-- ==== Sys2Proof/Machine/MemTypes.lean ====
section
/-!
DEFINITION. Types of the Loft (06) and of external memory (14).
-/
namespace Sys2Proof.Machine

/-- A range of addresses whose bytes the manual calls undefined: they read as free values drawn at `stamp`. -/
structure Undef where
  base : Nat
  len : Nat
  stamp : Nat
  deriving DecidableEq, Repr

/-- A memory: its cells in the one canonical form (addresses strictly rising, no cell equal to what an unlisted
address reads as), and the ranges whose contents are undefined. -/
structure Mem where
  cells : List Host.Cell
  undef : List Undef
  deriving DecidableEq, Repr

/-- States of a resident region (Table 6.4). -/
inductive RegionState where
  | empty | defined | loading | loaded | failed
  deriving DecidableEq, Repr

/-- The code of a region state (Table 6.4). -/
def RegionState.code : RegionState → Nat
  | .empty => 0 | .defined => 1 | .loading => 2 | .loaded => 3 | .failed => 4

/-- A resident region that is not EMPTY (R237). -/
structure Region where
  tenant : Nat
  first : Nat
  count : Nat
  backing : Nat
  state : RegionState
  /-- rows that failed (R256) -/
  failedRows : List Nat
  deriving DecidableEq, Repr

/-- A gate (R245 to R251). -/
structure Gate where
  tenant : Nat
  first : Nat
  count : Nat
  persistent : Bool
  write : Bool
  openMode : Bool
  key : Nat
  peer : Nat
  deriving DecidableEq, Repr

/-- Arbitration classes of Table 6.2, highest first. -/
inductive StallClass where
  | recovery | lane | node | gate | host | scrub
  deriving DecidableEq, Repr

/-- The position of a class in Table 6.2. -/
def StallClass.rank : StallClass → Nat
  | .recovery => 0 | .lane => 1 | .node => 2 | .gate => 3 | .host => 4 | .scrub => 5

/-- What a row access that waits at a stall is for. -/
inductive AccessFor where
  /-- a row of a fabric request in service: the packet, and the place of the row in it -/
  | request (packet index : Nat)
  /-- a row of a BAR2 read, by its number -/
  | bar2 (read : Nat)
  deriving DecidableEq, Repr

/-- One row access pending at a stall (R223). -/
structure Access where
  cls : StallClass
  client : Nat
  row : Nat
  /-- the data of a write -/
  write : Option (List Byte)
  what : AccessFor
  /-- when it arrived at the stall -/
  since : Instant
  /-- consecutive cycles lost -/
  lost : Nat
  /-- its detection has been taken, and it waits for the refill (Table 6.5) -/
  seen : Bool
  deriving DecidableEq, Repr

/-- A BAR2 read in progress: the rows read so far, each with its bytes and whether it is poisoned (R262, R263). -/
structure HeldRead where
  fn : Nat
  offset : Nat
  len : Nat
  got : Table (List Byte × Bool)
  deriving DecidableEq, Repr

/-- A refill or map-out in progress (R254, R255), keyed by its row. -/
structure Refill where
  region : Nat
  since : Instant
  /-- the read-back failed and the row is being mapped to this spare -/
  mapping : Option Nat
  deriving DecidableEq, Repr

/-- Loft counters of Table 6.7. -/
structure LoftCounts where
  detections : Nat
  byNode : Nat
  byScrub : Nat
  byHost : Nat
  byGate : Nat
  refills : Nat
  readBack : Nat
  mapOuts : Nat
  notListed : Nat
  writesRefused : Nat
  outside : Nat
  gateRefusals : Nat
  poisonedBar2 : Nat
  /-- lost cycles per class, in the order of Table 6.2 -/
  lost : List Nat
  largestWait : Nat
  deriving DecidableEq, Repr

/-- The Loft. -/
structure Loft where
  mem : Mem
  /-- stored CRC-32 of each row that a soft error has changed since it was written; every other row's stored CRC is that of
  its bytes (R252) -/
  crcs : Table (BitVec 32)
  suspect : List Nat
  badRows : List Nat
  /-- row to spare of its stall (R220) -/
  map : Table Nat
  /-- spares that failed the self-test, as 64 × stall + spare (R641) -/
  deadSpares : List Nat
  regions : Table Region
  gates : Table Gate
  refills : Table Refill
  waiting : List Access
  /-- BAR2 reads not completed, by number, and the next number -/
  held : Table HeldRead
  nextRead : Nat
  /-- client granted last, key 8 × stall + class (R227) -/
  lastClient : Table Nat
  /-- instant of the latest grant of each stall (R224) -/
  granted : Table Instant
  /-- consecutive cycles lost so far by accesses that come all at once, by their owner: 2^16 × graph + node for a node at its
  end, 2^24 + fetch order for a data movement, 2^48 for egress; with the stalls at which they wait (R228, R229) -/
  tries : Table (Nat × List Nat)
  /-- rows written through gates in this window, each with the key of the request (R250) -/
  gateRows : List (Nat × Nat)
  /-- next row of the patrol scrub and rows it read in this window (R585) -/
  scrubNext : Nat
  scrubDone : Nat
  counts : LoftCounts
  deriving DecidableEq, Repr

/-- Counters of one DRAM channel (Table 14.3). -/
structure DramCounts where
  read : Nat
  written : Nat
  merged : Nat
  corrClient : Nat
  corrScrub : Nat
  uncorrectable : Nat
  poisonReads : Nat
  refused : Nat
  cleared : Nat
  notListed : Nat
  refreshes : Nat
  retrains : Nat
  trainings : Nat
  deriving DecidableEq, Repr

/-- One DRAM channel. -/
structure Channel where
  counts : DramCounts
  /-- corrections in this window (R528) -/
  corrected : Nat
  /-- DRAM_DRIFT was posted and the full training it asks for has not begun (R527) -/
  drift : Bool
  /-- full training in progress since (R527) -/
  training : Option Instant
  deriving DecidableEq, Repr

/-- External memory. Sectors are numbered from the DRAM base. -/
structure Dram where
  mem : Mem
  /-- enabled ECC regions: BASE and LENGTH (R512) -/
  ecc : Table (Nat × Nat)
  poison : List Nat
  /-- the poison list, at most 1,024 sectors (R522) -/
  listed : List Nat
  /-- sectors whose repeated poison was posted in this window (R516) -/
  repeated : List Nat
  channels : List Channel
  /-- channel of the next retraining step (R526), and the instant of the latest -/
  retrainTurn : Nat
  retrainAt : Instant
  scrubNext : Nat
  scrubDone : Nat
  /-- ranges that MEM_WRITE has named in this window: what nodes read there is undefined (R170) -/
  hostWrote : List (Nat × Nat)
  deriving DecidableEq, Repr

end Sys2Proof.Machine
end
· · · · · · ·
▶ [About this exercise]:
Retype the material above, line by line, exactly.

▶ [Output below]:
-- ==== Sys2Proof/Machine/MemTypes.lean ====
section
/-!
DEFINITION. Types of the Loft (06) and of external memory (14).
-/
namespace Sys2Proof.Machine

/-- A range of addresses whose bytes the manual calls undefined: they read as free values drawn at `stamp`. -/
structure Undef where
  base : Nat
  len : Nat
  stamp : Nat
  deriving DecidableEq, Repr

/-- A memory: its cells in the one canonical form (addresses strictly rising, no cell equal to what an unlisted
address reads as), and the ranges whose contents are undefined. -/
structure Mem where
  cells : List Host.Cell
  undef : List Undef
  deriving DecidableEq, Repr

/-- States of a resident region (Table 6.4). -/
inductive RegionState where
  | empty | defined | loading | loaded | failed
  deriving DecidableEq, Repr

/-- The code of a region state (Table 6.4). -/
def RegionState.code : RegionState → Nat
  | .empty => 0 | .defined => 1 | .loading => 2 | .loaded => 3 | .failed => 4

/-- A resident region that is not EMPTY (R237). -/
structure Region where
  tenant : Nat
  first : Nat
  count : Nat
  backing : Nat
  state : RegionState
  /-- rows that failed (R256) -/
  failedRows : List Nat
  deriving DecidableEq, Repr

/-- A gate (R245 to R251). -/
structure Gate where
  tenant : Nat
  first : Nat
  count : Nat
  persistent : Bool
  write : Bool
  openMode : Bool
  key : Nat
  peer : Nat
  deriving DecidableEq, Repr

/-- Arbitration classes of Table 6.2, highest first. -/
inductive StallClass where
  | recovery | lane | node | gate | host | scrub
  deriving DecidableEq, Repr

/-- The position of a class in Table 6.2. -/
def StallClass.rank : StallClass → Nat
  | .recovery => 0 | .lane => 1 | .node => 2 | .gate => 3 | .host => 4 | .scrub => 5

/-- What a row access that waits at a stall is for. -/
inductive AccessFor where
  /-- a row of a fabric request in service: the packet, and the place of the row in it -/
  | request (packet index : Nat)
  /-- a row of a BAR2 read, by its number -/
  | bar2 (read : Nat)
  deriving DecidableEq, Repr

/-- One row access pending at a stall (R223). -/
structure Access where
  cls : StallClass
  client : Nat
  row : Nat
  /-- the data of a write -/
  write : Option (List Byte)
  what : AccessFor
  /-- when it arrived at the stall -/
  since : Instant
  /-- consecutive cycles lost -/
  lost : Nat
  /-- its detection has been taken, and it waits for the refill (Table 6.5) -/
  seen : Bool
  deriving DecidableEq, Repr

/-- A BAR2 read in progress: the rows read so far, each with its bytes and whether it is poisoned (R262, R263). -/
structure HeldRead where
  fn : Nat
  offset : Nat
  len : Nat
  got : Table (List Byte × Bool)
  deriving DecidableEq, Repr

/-- A refill or map-out in progress (R254, R255), keyed by its row. -/
structure Refill where
  region : Nat
  since : Instant
  /-- the read-back failed and the row is being mapped to this spare -/
  mapping : Option Nat
  deriving DecidableEq, Repr

/-- Loft counters of Table 6.7. -/
structure LoftCounts where
  detections : Nat
  byNode : Nat
  byScrub : Nat
  byHost : Nat
  byGate : Nat
  refills : Nat
  readBack : Nat
  mapOuts : Nat
  notListed : Nat
  writesRefused : Nat
  outside : Nat
  gateRefusals : Nat
  poisonedBar2 : Nat
  /-- lost cycles per class, in the order of Table 6.2 -/
  lost : List Nat
  largestWait : Nat
  deriving DecidableEq, Repr

/-- The Loft. -/
structure Loft where
  mem : Mem
  /-- stored CRC-32 of each row that a soft error has changed since it was written; every other row's stored CRC is that of
  its bytes (R252) -/
  crcs : Table (BitVec 32)
  suspect : List Nat
  badRows : List Nat
  /-- row to spare of its stall (R220) -/
  map : Table Nat
  /-- spares that failed the self-test, as 64 × stall + spare (R641) -/
  deadSpares : List Nat
  regions : Table Region
  gates : Table Gate
  refills : Table Refill
  waiting : List Access
  /-- BAR2 reads not completed, by number, and the next number -/
  held : Table HeldRead
  nextRead : Nat
  /-- client granted last, key 8 × stall + class (R227) -/
  lastClient : Table Nat
  /-- instant of the latest grant of each stall (R224) -/
  granted : Table Instant
  /-- consecutive cycles lost so far by accesses that come all at once, by their owner: 2^16 × graph + node for a node at its
  end, 2^24 + fetch order for a data movement, 2^48 for egress; with the stalls at which they wait (R228, R229) -/
  tries : Table (Nat × List Nat)
  /-- rows written through gates in this window, each with the key of the request (R250) -/
  gateRows : List (Nat × Nat)
  /-- next row of the patrol scrub and rows it read in this window (R585) -/
  scrubNext : Nat
  scrubDone : Nat
  counts : LoftCounts
  deriving DecidableEq, Repr

/-- Counters of one DRAM channel (Table 14.3). -/
structure DramCounts where
  read : Nat
  written : Nat
  merged : Nat
  corrClient : Nat
  corrScrub : Nat
  uncorrectable : Nat
  poisonReads : Nat
  refused : Nat
  cleared : Nat
  notListed : Nat
  refreshes : Nat
  retrains : Nat
  trainings : Nat
  deriving DecidableEq, Repr

/-- One DRAM channel. -/
structure Channel where
  counts : DramCounts
  /-- corrections in this window (R528) -/
  corrected : Nat
  /-- DRAM_DRIFT was posted and the full training it asks for has not begun (R527) -/
  drift : Bool
  /-- full training in progress since (R527) -/
  training : Option Instant
  deriving DecidableEq, Repr

/-- External memory. Sectors are numbered from the DRAM base. -/
structure Dram where
  mem : Mem
  /-- enabled ECC regions: BASE and LENGTH (R512) -/
  ecc : Table (Nat × Nat)
  poison : List Nat
  /-- the poison list, at most 1,024 sectors (R522) -/
  listed : List Nat
  /-- sectors whose repeated poison was posted in this window (R516) -/
  repeated : List Nat
  channels : List Channel
  /-- channel of the next retraining step (R526), and the instant of the latest -/
  retrainTurn : Nat
  retrainAt : Instant
  scrubNext : Nat
  scrubDone : Nat
  /-- ranges that MEM_WRITE has named in this window: what nodes read there is undefined (R170) -/
  hostWrote : List (Nat × Nat)
  deriving DecidableEq, Repr

end Sys2Proof.Machine
end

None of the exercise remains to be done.